Decoding Nvidia's vRAN economics

Nvidia — the hottest tech company on the planet — has a vRAN play.

The idea is that Nvidia GPUs are well-suited to the parallel processing tasks in baseband software and outperform other general-purpose processors in vRAN applications. In addition, says the company, GPUs offer better economics than dedicated RAN silicon because they are programmable and produced in large volumes.

This is, in essence, a standard market positioning pitch. No doubt, some of it is correct, and some is open to interrogation.
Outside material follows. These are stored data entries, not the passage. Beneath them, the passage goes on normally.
/-- PREPARE_ALL at its first clock, right after reset, meets the invariant. -/
theorem inv_at_first_prepare (d : Option Answer) : Inv (atFirst (.prepareAll .both) 0 0 d) := by
  have hs := fun c => sound_of_parts (s := atFirst (.prepareAll .both) 0 0 d) rfl (fun c => .inl (by cases c <;> rfl)) c
  exact inv_of_running (i := .prepareAll .both) (p := bodyPos 0 0 false []) rfl
    ⟨rfl, by show decode .two (encode (.prepareAll .both)) = _; decide⟩ rfl rfl rfl
    (by intro k h; cases k <;> exact nomatch (show false = true from h)) (fun h => nomatch (show false = true from h))
    (fun h => nomatch (show false = true from h)) rfl (fun c => (hs c).1) (fun c => (hs c).2.1) (fun c => (hs c).2.2)
    (fun c => by cases c <;> exact Memory.wf_nil _) fun _ => trivial

theorem witness_clock_moves : ∃ (i : Instr) (s t : State), Inv s ∧ s.runs i ∧ exec i s = .next t ∧
    s.clk.flags .bclkHost = ⟨false, false⟩ ∧ t.clk.flags .bclkHost = ⟨true, false⟩ :=
  ⟨.prepareAll .both, atFirst (.prepareAll .both) 0 0 yes, _, inv_at_first_prepare yes, ⟨rfl, by decide⟩, rfl, rfl, rfl⟩

theorem witness_master_flag :
    (∃ (i : Instr) (s t : State), exec i s = .next t ∧ s.clk.masterClockEnabled = false ∧
      t.clk.masterClockEnabled = true) ∧
    ∃ (i : Instr) (s t : State), exec i s = .next t ∧ s.clk.masterClockEnabled = true ∧
      t.clk.masterClockEnabled = false ∧ s.position.phase = .start :=
  ⟨⟨.selectMaster, State.at (issued .selectMaster 22579200 0 [yes]) (bodyPos 0 3 false []), _, rfl, rfl, rfl⟩,
    ⟨.releaseMaster, mastered (issued .releaseMaster 0 0 []), _, rfl, rfl, rfl, rfl⟩⟩

/-- POWER_UP at its first codec, everything running, meets the invariant. -/
def poweringUp : State := State.at (mastered (ready (.powerUp .lr) true 0 [yes])) (bodyPos 0 0 false [])

theorem inv_powering_up : Inv poweringUp := by
  have hs := fun c => sound_of_parts (s := poweringUp) rfl (fun c => .inr (.inr (.inl (by cases c <;> rfl)))) c
  exact inv_of_running (i := .powerUp .lr) (p := bodyPos 0 0 false []) rfl ⟨rfl, by decide⟩ rfl rfl rfl
    (by intro k _; cases k <;> decide) (fun _ => rfl) (fun _ => ⟨rfl, by decide, rfl⟩) rfl (fun c => (hs c).1)
    (fun c => (hs c).2.1) (fun c => (hs c).2.2) (fun c => by cases c <;> exact Memory.wf_nil _)
    fun _ => ⟨rfl, by decide, by decide⟩

theorem witness_codec_up : ∃ (i : Instr) (s t : State), Inv s ∧ configOk s.cfg = true ∧ s.runs i ∧
    exec i s = .next t ∧ (s.codec .left).pd ≠ .up ∧ (t.codec .left).pd = .up :=
  ⟨.powerUp .lr, poweringUp, _, inv_powering_up, by decide, ⟨rfl, by decide⟩, rfl, by decide, by decide⟩

/-- POWER_DOWN at its first codec right after reset meets the invariant. -/
theorem inv_at_first_power_down (d : Option Answer) : Inv (atFirst (.powerDown .lr) 0 0 d) := by
  have hs := fun c => sound_of_parts (s := atFirst (.powerDown .lr) 0 0 d) rfl (fun c => .inl (by cases c <;> rfl)) c
  exact inv_of_running (i := .powerDown .lr) (p := bodyPos 0 0 false []) rfl
    ⟨rfl, by show decode .two (encode (.powerDown .lr)) = _; decide⟩ rfl rfl rfl
    (by intro k h; cases k <;> exact nomatch (show false = true from h)) (fun h => nomatch (show false = true from h))
    (fun h => nomatch (show false = true from h)) rfl (fun c => (hs c).1) (fun c => (hs c).2.1) (fun c => (hs c).2.2)
    (fun c => by cases c <;> exact Memory.wf_nil _) fun _ => trivial

theorem witness_unknown_power :
    (∃ (i : Instr) (s t : State), Inv s ∧ configOk s.cfg = true ∧ s.runs i ∧ exec i s = .next t ∧
      (t.codec .left).pd = .unknown) ∧
    ∃ (i : Instr) (s t : State), Inv s ∧ configOk s.cfg = true ∧ s.runs i ∧ exec i s = .next t ∧
      (s.codec .left).pd = .unknown ∧ (t.codec .left).pd ≠ .unknown :=
  ⟨⟨.powerDown .lr, atFirst (.powerDown .lr) 0 0 no, _, inv_at_first_power_down no, by decide, ⟨rfl, by decide⟩, rfl,
      by decide⟩,
    ⟨.powerDown .lr, atFirst (.powerDown .lr) 0 0 yes, _, inv_at_first_power_down yes, by decide, ⟨rfl, by decide⟩, rfl,
      by decide, by decide⟩⟩

theorem witness_sysclk :
    (∃ (i : Instr) (s t : State), exec i s = .next t ∧ (s.codec .right).sysclkValid = false ∧
      (t.codec .right).sysclkValid = true) ∧
    (∃ s : State, present s.cfg .right = true ∧ (s.codec .right).sysclkValid = false ∧ s.atStart) ∧
    ∃ s : State, CodecId.right ∈ codecList .lr ∧ (s.codec .right).sysclkValid = false ∧ s.atStart :=
  ⟨⟨.setFmtSysclk .lr, State.at (issued (.setFmtSysclk .lr) 22579200 2 [yes]) (bodyPos 1 0 false []), _, rfl, rfl, rfl⟩,
    ⟨issued (.enableAll .lrclk) 0 0 [], by decide, rfl, ⟨rfl, rfl⟩⟩,
    ⟨mastered (issued (.powerUp .lr) 0 0 []), by decide, rfl, ⟨rfl, rfl⟩⟩⟩

theorem witness_data : ∃ (i : Instr) (s t : State), exec i s = .next t ∧ t.win.data ≠ s.win.data :=
  ⟨.getVolume .left .ch0, State.at (issued (.getVolume .left .ch0) 0 0 [yes]) (bodyPos 0 1 false [0]), _, rfl, by decide⟩

theorem witness_state_unknown : ∃ (i : Instr) (s t : State), Inv s ∧ configOk s.cfg = true ∧ s.runs i ∧
    s.win.code = .ok ∧ exec i s = .next t ∧ t.win.code = .stateUnknown := by
  refine ⟨.writeSynced .lr .dither, writeUnknown yes, _, ?_, by decide, ⟨rfl, by decide⟩, rfl, rfl, by decide⟩
  have hs := write_unknown_sound yes
  exact inv_of_running (i := .writeSynced .lr .dither) (p := bodyPos 1 0 false []) rfl ⟨rfl, by decide⟩ rfl rfl rfl
    (by intro k h; cases k <;> exact absurd h (by decide)) (fun h => absurd h (by decide))
    (fun h => absurd h (by decide)) rfl (fun c => (hs c).1) (fun c => (hs c).2.1) (fun c => (hs c).2.2)
    (fun c => by cases c <;> exact Memory.wf_nil _) fun _ => trivial

theorem witness_msb_write : ∃ (i : Instr) (s t : State) (v : Nat) (ok : Bool), configOk s.cfg = true ∧
    exec i s = .next t ∧ recorded s t [.memWrite .left (addrAttMsb s.cfg .ch0) v ok] :=
  ⟨.setVolume .left .ch0, State.at (issued (.setVolume .left .ch0) 500 0 [no]) (bodyPos 0 1 false []), _, 0x030, false,
    by decide, rfl, by unfold recorded; decide⟩

/-! ## Witnesses: commands from their issue to their end -/

/-- Six successes. -/
def sixYes : List (Option Answer) := [yes, yes, yes, yes, yes, yes]

theorem six_yes (n : Nat) (s : State) (h : s.env.answers = sixYes) (hn : n ≤ 6) : answersOk s n ∧ answersCome s n := by
  refine ⟨⟨by rw [h]; exact hn, ?_⟩, ⟨by rw [h]; exact hn, ?_⟩⟩
  · rw [h]
    intro a ha
    have : a = yes := by simpa [sixYes] using ha
    exact ⟨_, this, rfl⟩
  · rw [h]
    intro a ha
    have : a = yes := by simpa [sixYes] using ha
    rw [this]
    decide

theorem witness_command_ends : ∃ (i : Instr) (s : State), s.atStart ∧ answersCome s (stepBound s.cfg i) ∧
    answersOk s (stepBound s.cfg i) ∧ checksPass i s :=
  ⟨.selectMaster, issued .selectMaster 24576000 0 sixYes, ⟨rfl, rfl⟩, (six_yes 5 _ rfl (by decide)).2,
    (six_yes 5 _ rfl (by decide)).1, ⟨by decide, rfl⟩⟩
Nvidia is an incredibly successful company, so as telecom industry analysts, we take its vRAN pitch very seriously.

Nvidia's claims of superior RAN economics are a good place to start. A workshop on "vRAN Next: Driving Innovation in Wireless Towards 6G" at Nvidia's recent GTC AI Conference and Expo worked through the basic business case for using servers built around its Grace Hopper Superchip for vRAN.
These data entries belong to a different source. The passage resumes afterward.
-- ==== Sys2Proof/Machine/Answers.lean ====
section
/-! DEFINITION. The fields of the answers that show state, in the order of their rules (R184). Each field
that is present only in some states or cases has its own presence group, which is always sent; what the
manual names as one optional thing (a last fill, a notice, a baseline, a record's part) is one optional
part (assumption 16). Hoses, compartments and meters are given by their numbers (assumption 17). -/

namespace Sys2Proof.Machine

/-! ## Parts -/

/-- R184: an optional part, its presence group and its fields when present. -/
def optPart {α : Type} (f : α → List Field) : Option α → List Field
  | none => [.absent]
  | some a => .present :: f a

/-- R184: several fields that are present together, each with its own presence group (assumption 16). -/
def eachPart {α : Type} (fs : List (α → Field)) (a : Option α) : List Field :=
  fs.flatMap fun f => optPart (fun x => [f x]) a

/-- R184: an optional part of given fields. -/
def partIf (b : Bool) (fs : List Field) : List Field := if b then .present :: fs else [.absent]

/-- R184: a list, its count and its items. -/
def listPart {α : Type} (f : α → List Field) (l : List α) : List Field :=
  .count l.length :: l.flatMap f

/-- The fields of an answer, part after part. -/
def joinFields (parts : List (List Field)) : List Field := parts.flatten

def volumeOf (n : Nat) : Field := .volume (n : Int)

def optVolume (v : Option Nat) : List Field := optPart (fun n => [volumeOf n]) v

def stampFields (t : Stamp) : List Field := [.time t.time, .flag t.unset]

/-! ## Site link (R190, R193, R195, R196) -/

/-- R193: the pending rows that an ALARMS returns. -/
def alarmRows (s : State) : Table AlarmRow := s.alarms.take 10

def alarmFields (s : State) : List Field :=
  joinFields [listPart (fun r => [.count r.1,
    .count2 r.2.count] ++ stampFields r.2.first) (alarmRows s),
    [.flag !(s.alarms.drop 10).isEmpty]]

def linkCounterFields (s : State) : List Field :=
  let c := s.link.counters
  [.wide c.good, .wide c.checkFailures, .wide c.broken, .wide c.byteErrors, .wide c.overlaps,
    .wide c.unknownFormat, .code (linkCode s.link.online), .count s.store.site.linkTimeout]

def siteCompFields (s : State) (c : Comp) : List Field :=
  [.code (inhibitCode (s.comp c)), .volume (s.comp c).book, volumeOf (s.comp c).reservations]

def siteStatusFields (s : State) : List Field :=
  joinFields [[.code s.park.state.code, .code (linkCode s.link.online)], stampFields s.clock,
    (allHoses.map fun h => .code (s.hose h).state.code),
    [.code (s.pump .c1).code, .code (s.pump .c2).code], siteCompFields s .c1, siteCompFields s .c2,
    [.code (deliveryCode (s.store.delivery.map Delivery.state)), .code (metrologyCode s.guard),
      .count s.alarms.length, .code (activeCode (alertActive s))]]

def settingsFields (s : State) : List Field :=
  let c := s.store.site
  [.count c.linkTimeout, volumeOf c.offlineCap, .count2 c.watchInterval, volumeOf c.theftThreshold]

/-! ## Tag channels (R35) -/

/-- R35: an ID and a count, as a candidate and a challenger have them. -/
def countedIdFields (c : Option (TagId × Nat)) : List Field :=
  eachPart [fun c => .tag c.1, fun c => .count c.2] c

def candidateFields : ChannelState → List Field
  | .acquiring id n => countedIdFields (some (id, n))
  | .off | .searching | .confirmed _ _ => countedIdFields none

def confirmedFields : ChannelState → List Field
  | .confirmed id chal => [.present, .tag id] ++ countedIdFields chal
  | .off | .searching | .acquiring _ _ => .absent :: countedIdFields none

def channelFields (h : Hose) (s : State) : List Field :=
  let c := s.channel h
  joinFields [[.count (hoseNumber h), .code c.state.code, .code (secondIf c.inverted), .count c.run],
    candidateFields c.state, confirmedFields c.state,
    [.wide c.valids, .wide c.checkBads, .wide c.badStarts, .wide c.switches]]

/-! ## Registry and accounts (R49, R51, R55) -/

def optTag (t : Option TagId) : List Field := optPart (fun id => [.tag id]) t

/-- R49: the tags, the max fills and the shift allowances, each present with its field. -/
def optionalMachineFields (f : MachineFields) : List Field :=
  joinFields [optTag f.tags.diesel, optTag f.tags.fluid, optVolume f.maxFill.diesel,
    optVolume f.maxFill.fluid, optVolume f.allowance.diesel, optVolume f.allowance.fluid]

/-- R49: the pending contents, every writable field in the order of section 3.1. -/
def writableFields (f : MachineFields) : List Field :=
  joinFields [[.code (entryCode (some f.suspended)), .text f.fleet], optTag f.tags.diesel,
    optTag f.tags.fluid, [.count f.account], optVolume f.maxFill.diesel, optVolume f.maxFill.fluid,
    optVolume f.allowance.diesel, optVolume f.allowance.fluid, [.flag f.offline]]

def lastFillFields (l : LastFill) : List Field :=
  [.long l.seq, .time l.time, .code (productCode l.product), volumeOf l.net]

/-- R49, R55: the used and reserved fields of both products. -/
def usedFields (u : Option (PerProduct Nat × PerProduct Nat)) : List Field :=
  eachPart [fun u => volumeOf u.1.diesel, fun u => volumeOf u.1.fluid, fun u => volumeOf u.2.diesel,
    fun u => volumeOf u.2.fluid] u

def pendingFields (u : Option Update) : List Field :=
  joinFields [[.flag u.isSome], optPart (fun u => [.code (updateCode u)]) u,
    optPart writableFields (u.bind Update.contents)]

/-- R49: the optional fields, all absent for an EMPTY entry. -/
def optionalPart : Option MachineEntry → List Field
  | some m => optionalMachineFields m.fields
  | none => List.replicate 6 .absent

/-- R49: the full answer of MACHINE READ. -/
def machineReadFields (k : Nat) (s : State) : List Field :=
  let m := s.machine k
  joinFields [[.count2 k, .code (entryCode (m.map fun m => m.fields.suspended))],
    eachPart [fun m => .text m.fields.fleet, fun m => .count m.fields.account,
      fun m => .flag m.fields.offline] m,
    optionalPart m, usedFields (m.map fun m => (m.used, m.reserved)),
    optPart lastFillFields (m.bind MachineEntry.lastFill),
    listPart (fun h => [.count (hoseNumber h)]) (holders s k), pendingFields (pendingUpdate s k)]

/-- R51: the indices at or above a start. -/
def listedFrom (k : Nat) (s : State) : List Nat :=
  (s.store.machines.map Prod.fst).filter fun j => decide (k ≤ j)

def machineListFields (k : Nat) (s : State) : List Field :=
  let l := listedFrom k s
  joinFields [listPart (fun j => [.count2 j]) (l.take 32),
    [.flag !(l.drop 32).isEmpty, .count s.store.queue.length]]

/-- R55: the fields of a non-EMPTY account, each with its presence group, absent for an EMPTY one. -/
def accountFields (a : Option Account) : List Field :=
  joinFields [eachPart [fun a => .text a.fields.code, fun a => .wide a.fields.rate.diesel,
      fun a => .wide a.fields.rate.fluid] a,
    optVolume (a.bind fun a => a.fields.budget.diesel),
    optVolume (a.bind fun a => a.fields.budget.fluid),
    usedFields (a.map fun a => (a.used, a.reserved)), eachPart [fun a => .money a.charged] a]

/-- R55: the full answer of ACCOUNT READ. -/
def accountReadFields (k : Nat) (s : State) : List Field :=
  [.count k, .code (entryCode ((s.account k).map fun a => a.fields.suspended))] ++
    accountFields (s.account k)

/-! ## Hoses (R65, R97, R100) -/

/-- A hose's number and state. -/
def hoseStateFields (h : Hose) (s : State) : List Field :=
  [.count (hoseNumber h), .code (s.hose h).state.code]

def reasonPart : HoseState → List Field
  | .refused r => [.present, .code r.code]
  | .idle | .identifying | .awaiting _ _ | .blocked | .flowing | .paused | .draining | .finished =>
    [.absent]

/-- R65: L and R of a hose that has reached FLOWING. -/
def grantedPart : HoseState → Option Transaction → List Field
  | .flowing, some tx => [.present, volumeOf tx.limit, .present, volumeOf tx.reservation]
  | _, _ => [.absent, .absent]

/-- R65, R68: the outcome of a grant. -/
def grantFields (h : Hose) (s : State) : List Field :=
  joinFields [hoseStateFields h s, grantedPart (s.hose h).state (s.tx h), reasonPart (s.hose h).state]

/-- R97: the transaction that HOSE STATUS shows, in FLOWING, PAUSED and DRAINING. -/
def shownTx (h : Hose) (s : State) : Option Transaction :=
  match (s.hose h).state with
  | .flowing | .paused | .draining => s.tx h
  | .idle | .identifying | .awaiting _ _ | .refused _ | .blocked | .finished => none

/-- R97: the stage shown, CLOSED outside FLOWING. -/
def stageShown (hc : HoseCtl) : Nat :=
  match hc.state with
  | .flowing => hc.stage.code
  | .idle | .identifying | .awaiting _ _ | .refused _ | .blocked | .paused | .draining | .finished =>
    closedStageCode

def fleetOf (s : State) (k : Nat) : Text := ((s.machine k).map fun m => m.fields.fleet).getD []

def completionFields (n : Completion) : List Field :=
  [.long n.seq, .code n.cause.code, volumeOf n.net, .money n.charge]

def hoseStatusFields (h : Hose) (s : State) : List Field :=
  let hc := s.hose h
  let tx := shownTx h s
  joinFields [hoseStateFields h s, reasonPart hc.state,
    eachPart [fun k => .count2 k, fun k => .text (fleetOf s k)] (holding s h),
    eachPart [fun t => .flag t.manual, fun t => .flag t.offline, fun t => volumeOf t.volume.grossMl,
      fun t => volumeOf t.volume.netMl, fun t => volumeOf t.limit,
      fun _ => .code (stageShown hc)] tx,
    eachPart [fun c => .code c.code]
      (if hc.state = .draining then tx.bind Transaction.cause else none),
    eachPart [fun t => .count2 t.pauses] tx, [.flag (s.inputs.lifted.get h)],
    partIf hc.nearEnd [], optPart completionFields hc.completion]

/-- R100: the settings of the table, then the enabled setting, which is sent as a flag, set when the hose
is enabled (assumption 42). -/
def hoseSettingsFields (c : HoseConfig) : List Field :=
  [.count2 c.identifyTime, .count2 c.approvalTime, .code (secondIf (!c.approval)),
    .count2 c.holdPeriod,
    volumeOf c.minimumGrant, volumeOf c.overrunAllowance, volumeOf c.startVolume,
    volumeOf c.taperVolume, .count c.noFlowTime, .count c.resumeGrace, .flag c.enabled]

/-! ## Pumps and inhibits (R106, R113) -/

def pumpConfigFields (p : PumpConfig) : List Field := [.count p.maxRun, .count2 p.restTime]

def runTimePart : Pump → List Field
  | .running t => [.present, .count2 t]
  | .off | .resting _ => [.absent]

def restTimePart : Pump → List Field
  | .resting t => [.present, .count2 t]
  | .off | .running _ => [.absent]

def inhibitFields (r : InhibitRecord) : List Field :=
  joinFields [[.code r.cause.code, .count r.cause.subject], stampFields r.time]

def equipmentFields (s : State) : List Field :=
  joinFields [[.code (activeCode s.inputs.emergency), .code (s.pump .c1).code,
    .code (s.pump .c2).code],
    runTimePart (s.pump .c1), runTimePart (s.pump .c2), restTimePart (s.pump .c1),
    restTimePart (s.pump .c2), pumpConfigFields s.store.pumpConfigs.c1,
    pumpConfigFields s.store.pumpConfigs.c2,
    [.code (inhibitCode (s.comp .c1)), .code (inhibitCode (s.comp .c2))],
    optPart inhibitFields (s.comp .c1).inhibit, optPart inhibitFields (s.comp .c2).inhibit,
    [.wide (s.meter .m1).strays, .wide (s.meter .m2).strays, .wide (s.meter .m3).strays,
      .wide (s.meter .m4).strays]]

/-! ## Compartments (R119, R120, R130, R132) -/

def levelPart (l : Option Nat) : List Field := optPart (fun n => [.wide n]) l

def stockFields (c : Comp) (s : State) : List Field :=
  let k := s.comp c
  joinFields [[.volume k.book, .volume k.opening, .volume k.delivered, .volume k.dispensed,
    .volume k.adjustments, volumeOf k.reservations, .volume (available k), volumeOf k.reserveLevel,
      volumeOf k.lowStock, .flag (s.unit c).armed, .code (inhibitCode k)],
    levelPart (s.unit c).level]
Guest speaker Ryuji Wakikawa, vice president of the Research Institute of Advanced Technology at Softbank (a Japanese operator and longtime Nvidia vRAN development partner), set out the logic. According to Wakikawa, a typical 5G distributed RAN operates at around 30% efficiency based on the average amount of physical resource blocks (PRBs) consumed to serve users. This arrangement works fine in the sense that it gives headroom for traffic growth and allows sites to serve peak load conditions. It is, however, fundamentally inefficient.

The Grace Hopper Superchip does not change this efficiency problem on a like-for-like basis. For a typical distributed RAN cell site, it is over-specified and expensive. Thus, the proposal is to move to a centralized RAN (C-RAN) deployment architecture that aggregates baseband from multiple sites onto a cloud infrastructure built using Grace Hopper servers.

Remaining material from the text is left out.